1. Standarize street name (St -> Street etc).
2. Exclude k attribute which contains symbols by regex.
3. Output k attribute as "point_info".
4. Exclude some k attribute which seems not informational, such as created_by, source, and highway.

Stuck on running mongoDB

- db.tahoe.insert_many(data) function returned "ServerSelectionTimeoutError: localhost:27017: [Errno 61] Connection refused"
- I already installed pymongo, but haven't installed mongodb itself.
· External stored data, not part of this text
/-- The residence time of a frame in 2⁻¹⁶ ns; its rounding is open (R151). -/
def State.residence (s : State) (f : TcFrame) : Int :=
  openDiv s.free (((f.egress : Int) - f.ingress) * s.tim.pNum * 65536) (2 * s.tim.pDen)

/-- TIM_TC_COUNT holds TC_PDELAY_DROP in bits 63:32, TC_OTHER in 31:16, TC_FU_LATE in 15:0, each saturating. -/
def tcCount (w hi lo : Nat) : Nat :=
  let v := bits w hi lo
  if v = 2 ^ (hi + 1 - lo) - 1 then w else putBits w hi lo (v + 1)

/-- TC_FORWARD (R150 to R152): a PTP frame between two external ports. The correctionField it leaves with stands in
`tcLast`; a peer-delay frame is not forwarded. -/
def execTcForward (f : TcFrame) (s : State) : Host.Outcome State Fault Refusal :=
  .next (s.when s.live fun s =>
    let out (s : State) (c : Int) : State := { s with tim := { s.tim with tcLast := some c } }
    let res := s.residence f
    let s1 := { s with free := s.free + 1 }
    if !s.flag fTIM_CTRL_TC_EN then out s f.corr
    else
      match f.kind with
      | .syncOneStep => out s1 (addResidence f.corr res)
      | .delayReq => out s1 (addResidence f.corr res)
      | .syncTwoStep =>
        (match s.tim.fuHeld.find? (fun h => h.1 = f.seq) with
         | some h =>
           out { s1 with tim := { s1.tim with fuHeld := s1.tim.fuHeld.filter (fun h => h.1 != f.seq) } }
             (addResidence h.2 res)
         | none => out { s1 with tim := { s1.tim with syncRes := (f.seq, res) :: s1.tim.syncRes } } f.corr)
      | .followUp syncIn =>
        (match s.tim.syncRes.find? (fun h => h.1 = f.seq) with
         | some h =>
           out { s with tim := { s.tim with syncRes := s.tim.syncRes.filter (fun h => h.1 != f.seq) } }
             (addResidence f.corr h.2)
         | none =>
           if syncIn then { s with tim := { s.tim with fuHeld := s.tim.fuHeld ++ [(f.seq, f.corr)] } } else out s f.corr)
      | .other => out s f.corr
      | .pdelay => s.put fTIM_TC_COUNT_VALUE (tcCount (s.fld fTIM_TC_COUNT_VALUE) 63 32)
      | .layer2orIpv6 => out (s.put fTIM_TC_COUNT_VALUE (tcCount (s.fld fTIM_TC_COUNT_VALUE) 31 16)) f.corr)

/-- TC_FOLLOW_UP_LATE (R151): the held Follow_Up leaves unchanged and is counted. -/
def execTcFollowUpLate (seq : Nat) (s : State) : Host.Outcome State Fault Refusal :=
  .next (match s.tim.fuHeld.find? (fun h => h.1 = seq) with
    | none => s
    | some h => s.when s.live fun s =>
      let s := { s with tim := { s.tim with fuHeld := s.tim.fuHeld.filter (fun h => h.1 != seq), tcLast := some h.2 } }
      s.put fTIM_TC_COUNT_VALUE (tcCount (s.fld fTIM_TC_COUNT_VALUE) 15 0))

end Sys2Proof.Machine
end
I referred this instruction.  (https://docs.mongodb.com/manual/tutorial/install-mongodb-on-os-x/)
- To install mongodb, I used virtualenv and virtualenvwrapper. (http://docs.python-guide.org/en/latest/dev/virtualenvs/)
```
Start work on env: 
$ source /usr/local/bin/virtualenvwrapper.sh
$ workon something
Finish:
$ deactivate
```        
  

In [4]:
#!/usr/bin/env python
# -*- coding: utf-8 -*-
import xml.etree.cElementTree as ET
import pprint
import re
import codecs
import json

# regex
lower = re.compile(r'^([a-z]|_)*$')
lower_colon = re.compile(r'^([a-z]|_)*:([a-z]|_)*$')
problemchars = re.compile(r'[=\+/&<>;\'"\?%#$@\,\. \t\r\n]')
street_type_re = re.compile(r'\b\S+\.?$', re.IGNORECASE)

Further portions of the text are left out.